* **PROMPT**: The following data has a line with "holds it. -/" and a line with "else s.emit (.memRequest". Write out exactly those lines and all the lines between them.

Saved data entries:

-- ==== Sys2Proof/Machine/Global.lean ====
section
/-! DEFINITION. Global memory beyond the rows: writes at home with the watches they trigger (R292), what goes out to a peer or
the host, and the die cache with its dirty masks and forward tags (R203, R217, R314). -/
namespace Sys2Proof.Machine

/-- Fire the watches of a global line at its home Pond (R292). -/
def State.fireHome (s : State) (line : Nat) : State :=
  let m := mdieOf (64 * line)
  let r := fireFilter (s.mdie m).filter line
  if r.2.isEmpty then s
  else
    let t := s.updMdie m fun x => { x with filter := r.1 }
    { t with wakes := t.wakes ++ r.2 }
/-- A write reaches home at a direct address (R208): one that changes a byte triggers the watches of the lines (R292). -/
def State.writeHome (s : State) (a : Nat) (bs : List Byte) : State :=
  if s.home.readN a bs.length = bs then s
  else
    let t := { s with home := s.home.writeN a bs }
    let lines := ((List.range bs.length).map fun i => (a + i) / 64).eraseDups
    let changed := lines.filter fun l => (List.range bs.length).any fun i => (a + i) / 64 == l && s.home.read (a + i) != bs.getD i 0
    changed.foldl (fun t l => t.fireHome l) t
/-- A read of n bytes at a target of a kind: this device's memory, or none where a peer or the host holds it. -/
def State.readTarget (s : State) (kind target n : Nat) : Option (List Byte) :=
  if kind = 0 then (s.homeOf target).map fun a => s.home.readN a n else none
/-- A write of bytes that lie in one line at a target: at home here, or sent to the peer or the host. One to a page that cannot be written any more
fails (R352), and nothing is written; nobody is told of it (log entry 117). -/
def State.writeTarget (s : State) (kind target : Nat) (bs : List Byte) : State :=
  if bs.isEmpty then s
  else if kind = 0 then match s.homeOf target with | some a => if s.memBad a then s else s.writeHome a bs | none => s
  else s.emit (.memRequest kind target (.write bs))
/-- A write-back of the die cache: one to a peer or the host is awaited until it is acknowledged (R313, log entry 89), one to an interleaved
PA is held back while the interleave table is rewritten (R210). -/
def State.writeBack (s : State) (kind target : Nat) (bs : List Byte) : State :=
  if bs.isEmpty then s
  else if kind = 0 ∧ s.heldPa target then { s with heldBacks := s.heldBacks ++ [(s.peerNext, target, bs)], peerNext := s.peerNext + 1 }
  else
    let t := s.writeTarget kind target bs
    if kind = 0 then t else { t with peerWrites := t.peerWrites ++ [t.peerNext], peerNext := t.peerNext + 1 }
/-- The write-backs numbered below a mark are all acknowledged at home (R313). -/
def State.backTo (s : State) (mark : Nat) : Bool := s.peerWrites.all (fun w => decide (mark ≤ w)) && s.heldBacks.all fun w => decide (mark ≤ w.1)
/-- The peer or the host that took a write-back acknowledges it (R313). -/
def State.ackWrite (s : State) (n : Nat) : State := { s with peerWrites := s.peerWrites.filter (· != n) }
/-- What a rewrite of the interleave table has held back goes on, the write-backs first, under the table that is then current (R210). -/
def State.releaseHeld (s : State) : State :=
  s.heldBacks.foldl (fun (t : State) w => t.writeTarget 0 w.2.1 w.2.2) { s with heldBacks := [], heldReqs := [], agenda := s.heldReqs.map .event ++ s.agenda }

/-! ### The die cache -/

/-- Lines of a die cache under a split (R203). -/
def dieCacheLines (split : Nat) : Nat := match split with | 0 => 0 | 1 => 16 * 2 ^ 14 | 2 => 32 * 2 ^ 14 | _ => 64 * 2 ^ 14
/-- A line's key: its function and its VA. -/
def dkey (fn va : Nat) : Nat := fn * 2 ^ 46 + va / 64
/-- A mask of the bytes of a line for which a predicate holds. -/
def byteMask (p : Nat → Bool) : Word64 :=
  BitVec.ofNat 64 ((List.range 64).foldl (fun acc i => if p i then acc + 2 ^ i else acc) 0)
/-- Maximal runs of set bits of a mask: start and length. -/
def runsFrom (m : Word64) : Nat → Nat → List (Nat × Nat)
  | 0, _ => []
  | k + 1, i =>
    let rest := runsFrom m k (i + 1)
    if !m.getLsbD i then rest
    else match rest with
      | (j, n) :: t => if j = i + 1 then (i, n + 1) :: t else (i, 1) :: rest
      | [] => [(i, 1)]
def runsOf (m : Word64) : List (Nat × Nat) := runsFrom m 64 0
def State.dline? (s : State) (d key : Nat) : Option DLine := Tables.get? (s.cdie d).dcache key
def State.setDline (s : State) (d key : Nat) (l : DLine) : State :=
  s.updCdie d fun x => { x with dcache := if l.valid = 0 then Tables.erase x.dcache key else Tables.set key l x.dcache }
/-- Write the dirty bytes of a mask home; they stay, clean and untagged (R217). -/
def State.flushLine (s : State) (d key : Nat) (mask : Word64) : State :=
  match s.dline? d key with
  | none => s
  | some l =>
    let m := l.dirty &&& mask
    if m = 0 then s
    else
      let t := (runsOf m).foldl (fun (s : State) r => s.writeBack l.kind (l.target + r.1) ((l.bytes.drop r.1).take r.2)) s
      t.setDline d key { l with dirty := l.dirty &&& ~~~m, tags := l.tags.filter fun e => !m.getLsbD e.1 }
/-- A line leaves the die cache: its dirty bytes go home, forwarded ones too (R217, R314). -/
def State.evictLine (s : State) (d key : Nat) : State :=
  let t := s.flushLine d key 0xFFFFFFFFFFFFFFFF
  t.updCdie d fun x => { x with dcache := Tables.erase x.dcache key }
/-- The line of a VA ready to take bytes: one that was reached at another target is written home first, and a full cache
evicts its first line. -/
def State.makeLine (s : State) (d fn va kind target : Nat) : State × DLine :=
  let key := dkey fn va
  let fresh : DLine := { fn := fn, va := va / 64 * 64, kind := kind, target := target, bytes := List.replicate 64 0, valid := 0, dirty := 0 }
  match s.dline? d key with
  | some l => if l.kind = kind ∧ l.target = target then (s, l) else (s.evictLine d key, fresh)
  | none =>
    if (s.cdie d).dcache.length < dieCacheLines s.dsplit then (s, fresh)
    else match (s.cdie d).dcache.head? with
      | some e => (s.evictLine d e.1, fresh)
      | none => (s, fresh)
/-- All 64 bytes of a VA's line through die cache d, the missing ones filled from home (R217). -/
def State.readCached (s : State) (d fn va kind target : Nat) (atHome : List Byte) : State × List Byte :=
  let r := s.makeLine d fn va kind target
  let l := r.2
  let bytes := (List.range 64).map fun i => if l.valid.getLsbD i then l.bytes.getD i 0 else atHome.getD i 0
  (r.1.setDline d (dkey fn va) { l with bytes := bytes, valid := 0xFFFFFFFFFFFFFFFF }, bytes)
/-- Bytes written into die cache d: dirty, and no longer forwarded bytes of another task (R217, R314). -/
def State.writeCached (s : State) (d fn va kind target : Nat) (at_ : Nat) (bs : List Byte) (tag : Option (Nat × Nat)) : State :=
  let r := s.makeLine d fn va kind target
  let l := r.2
  let m := byteMask fun i => decide (at_ ≤ i) && decide (i < at_ + bs.length)
  let bytes := (List.range 64).map fun i => if m.getLsbD i then bs.getD (i - at_) 0 else l.bytes.getD i 0
  let kept := l.tags.filter fun e => !m.getLsbD e.1
  let tags := match tag with | none => kept | some t => (List.range bs.length).foldl (fun tg i => Tables.set (at_ + i) t tg) kept
  r.1.setDline d (dkey fn va) { l with bytes := bytes, valid := l.valid ||| m, dirty := l.dirty ||| m, tags := tags }

/-- DIE_CACHE_EVICT (R217): a line leaves die cache d. -/
def execDieCacheEvict (d line : Nat) (s : State) : Out := .next (s.evictLine d line)

end Sys2Proof.Machine
end

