/-! ### Ranges (R297 to R299) -/
def allOnes64 : Word64 := 0xFFFFFFFFFFFFFFFF#64
/-- An rinit or rtake is answered: its row goes on. -/
def State.answerRow (s : State) (cid : Nat) (v : Word64) : State :=
  s.updCtx cid fun x => { x with stage := .answered v, parked := none }
/-- Serve a block's parked takers from its range, in arrival order (R298). -/
def serveTakers (s : State) (blk : Nat) : List Nat → State
  | [] => s
  | t :: ts => match s.block? blk with
    | none => s
    | some b => if b.lo < b.hi then
        serveTakers ((s.setBlock blk { b with lo := b.lo + 1, hasRange := decide (b.lo + 1 < b.hi), takers := ts }).answerRow t (BitVec.ofNat 64 b.lo)) blk ts
      else s
/-- Give [m, hi) of a range to a thief: its range, its takers (R298). -/
def State.giveRange (s : State) (thief lo hi : Nat) : State :=
  match s.block? thief with
  | none => s
  | some t => serveTakers (s.setBlock thief { t with lo := lo, hi := hi, hasRange := true, stealing := none }) thief t.takers
/-- Halve a victim's range (R298): where the part that is given begins. -/
def halve (lo hi : Nat) : Option Nat := if 2 ≤ hi - lo then some (lo + (hi - lo + 1) / 2) else none
/-- How far a block of the task lies after another in ring order of blkid (R298). -/
def State.ringDist (s : State) (b v : Block) : Nat :=
  let n := max 1 (s.taskOf b).total
  (v.blkid % n + n - b.blkid % n) % n
/-- The next block of the task with a non-empty range, further on in the ring than a distance (R298). -/
def State.nextVictim (s : State) (blk : Nat) (b : Block) (past : Nat) : Option (Nat × Block) :=
  (s.blocks.filter fun e => e.1 != blk && e.2.task == b.task && e.2.hasRange && e.2.phase != .retired && decide (past < s.ringDist b e.2)).foldl
    (fun acc e => match acc with | none => some e | some v => if s.ringDist b e.2 < s.ringDist b v.2 then some e else some v) none
/-- Go on with a steal past a distance of the ring (R298): the next block with a non-empty range is asked; a saved one is answered for at
once by the directory (R299); with none left, every taker gets all ones. -/
def State.askNext (s : State) (thief : Nat) (done : List Nat) : Nat → Nat → State
  | 0, _ => s
  | n + 1, past => match s.block? thief with
    | none => s
    | some t => match s.nextVictim thief t past with
      | none => t.takers.foldl (fun s c => s.answerRow c allOnes64) (s.setBlock thief { t with stealing := none, takers := [] })
      | some (v, b) =>
        if b.phase = .saved then
          match halve b.lo b.hi with
          | some m => (s.setBlock v { b with hi := m }).giveRange thief m b.hi
          | none => s.askNext thief (done ++ [v]) n (s.ringDist t b)
        else (s.setBlock v { b with asked := b.asked ++ [thief] }).updBlock thief fun t => { t with stealing := some (v, done) }
/-- A steal of a block begins (R298). -/
def State.steal (s : State) (thief : Nat) : State := s.askNext thief [] (s.blocks.length + 1) 0
/-- A victim's answer to a thief that is still waiting for it: half of its range, or nothing, and the next block is asked. -/
def State.answerThief (s : State) (blk thief : Nat) : State :=
  match s.block? blk, s.block? thief with
  | some b, some t =>
    (match t.stealing with
    | none => s
    | some (v, done) =>
      if v ≠ blk then s
      else match halve b.lo b.hi with
        | some m => (s.setBlock blk { b with hi := m }).giveRange thief m b.hi
        | none => s.askNext thief (done ++ [blk]) (s.blocks.length + 1) (s.ringDist t b))
  | _, _ => s
/-- Answer the thieves that have asked a block, one after another (R298). -/
def State.answerThieves (s : State) (blk : Nat) : State :=
  match s.block? blk with
  | none => s
  | some b => b.asked.foldl (fun s t => s.answerThief blk t) (s.setBlock blk { b with asked := [] })
/-- A block's range after a take or an rinit: the thieves of an empty one are answered (R298). -/
def State.setRange (s : State) (blk : Nat) (b : Block) (lo hi : Nat) : State :=
  let s1 := s.setBlock blk { b with lo := lo, hi := hi, hasRange := decide (lo < hi) }
  if lo < hi then s1 else s1.answerThieves blk
/-- A request that has reached its block's range (R298): an rinit waits while a steal of its block is outstanding, from the park that starts
it on; an rtake answers the
thieves first, and parks when the range is empty. -/
def State.serveRange (s : State) (blk : Nat) (r : RangeReq) : State :=
  let gone (s : State) : State := s.updBlock blk fun b => { b with requests := b.requests.erase r }
  match r.init with
  | some (lo, hi) => (match s.block? blk with
    | none => s
    | some b => if b.stealing.isSome || !b.takers.isEmpty then s else ((gone s).setRange blk { b with requests := b.requests.erase r, rinit := true } lo hi).answerRow r.cid 0)
  | none =>
    let s1 := (gone s).answerThieves blk
    match s1.block? blk with
    | none => s1
    | some b =>
      if b.lo < b.hi then (s1.setRange blk b (b.lo + 1) b.hi).answerRow r.cid (BitVec.ofNat 64 b.lo)
      else (s1.setBlock blk { b with takers := b.takers ++ [r.cid] }).park r.cid .range
/-- A block's range is kept on grid g: its first row's (R297). -/
def Block.rangeOn (b : Block) (g : Nat) : Bool := match b.rows.head? with | some c => gridOf c == g | none => false
/-- The requests that reached ranges kept on grid g in the cycles before this one, those of one cycle in order of block-wide row index
(R297). -/
def State.serveRanges (s : State) (g : Nat) : State :=
  let now := (s.grid g).clk
  s.blocks.foldl (fun (s : State) e =>
    if e.2.rangeOn g then
      (sortBy (fun (a b : RangeReq) => decide (a.due < b.due) || (a.due == b.due && decide (a.k ≤ b.k))) (e.2.requests.filter fun r => decide (r.due < now))).foldl
        (fun s r => s.serveRange e.1 r) s
    else s) s
/-- The cycles that a row's request takes to its block's range: none on the grid that keeps it (R297). -/
def State.rangeHops (s : State) (cid : Nat) : Nat :=
  match (s.blockOf (s.ctx cid)).rows.head? with
  | some c => if gridOf c = gridOf cid then 0 else (handoff cid c).1
  | none => 0
/-- The grid that keeps the range of a context's block. -/
def State.rangeHome (s : State) (cid : Nat) : Nat := match (s.blockOf (s.ctx cid)).rows.head? with | some c => gridOf c | none => gridOf cid
/-- rinit and rtake: the request goes to the range's home, where it is served; with its answer the instruction ends (R297, R298). -/
def rangeBody (init : Option (Nat × Nat)) (cid : Nat) (finish : Word64 → Nat → State) (s : State) : Res :=
  let x := s.ctx cid
  let b := s.blockOf x
  let ask : Res := .hold (s.updBlock x.blk fun b => { b with requests := b.requests ++ [{ due := s.clkFrom (gridOf cid) (s.rangeHome cid) + s.rangeHops cid, k := x.k, cid := cid, init := init }] })
    (.asked (s.now cid))
  match x.stage with
  | .answered v => .done (finish v (4 + s.rangeHops cid))
  | .asked c => if b.requests.any fun r => r.cid == cid then .stay (.asked c) else if b.takers.contains cid then .park s .range (.asked c) else ask
  | _ => ask
/-- rinit (R298). -/
def rinitBody (cid : Nat) (f : Fields) (s : State) : Res :=
  let x := s.ctx cid
  rangeBody (some ((scalarOf x f false f.a).toNat % 2 ^ 63, (scalarOf x f false f.b).toNat % 2 ^ 63)) cid
    (fun _ lat => s.updCtx cid fun x => { x with notBefore := max x.notBefore (s.now cid + lat - 1) }) s
/-- rtake (R298). -/
def rtakeBody (cid : Nat) (f : Fields) (s : State) : Res := rangeBody none cid (fun v lat => s.launchS cid f (lat - 1) v) s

* **ANSWER TO THIS TASK**:
/-- A read of n bytes at a target of a kind: this device's memory, or none where a peer or the host holds it. -/
def State.readTarget (s : State) (kind target n : Nat) : Option (List Byte) :=
  if kind = 0 then (s.homeOf target).map fun a => s.home.readN a n else none
/-- A write of bytes that lie in one line at a target: at home here, or sent to the peer or the host. One to a page that cannot be written any more
fails (R352), and nothing is written; nobody is told of it (log entry 117). -/
def State.writeTarget (s : State) (kind target : Nat) (bs : List Byte) : State :=
  if bs.isEmpty then s
  else if kind = 0 then match s.homeOf target with | some a => if s.memBad a then s else s.writeHome a bs | none => s
  else s.emit (.memRequest kind target (.write bs))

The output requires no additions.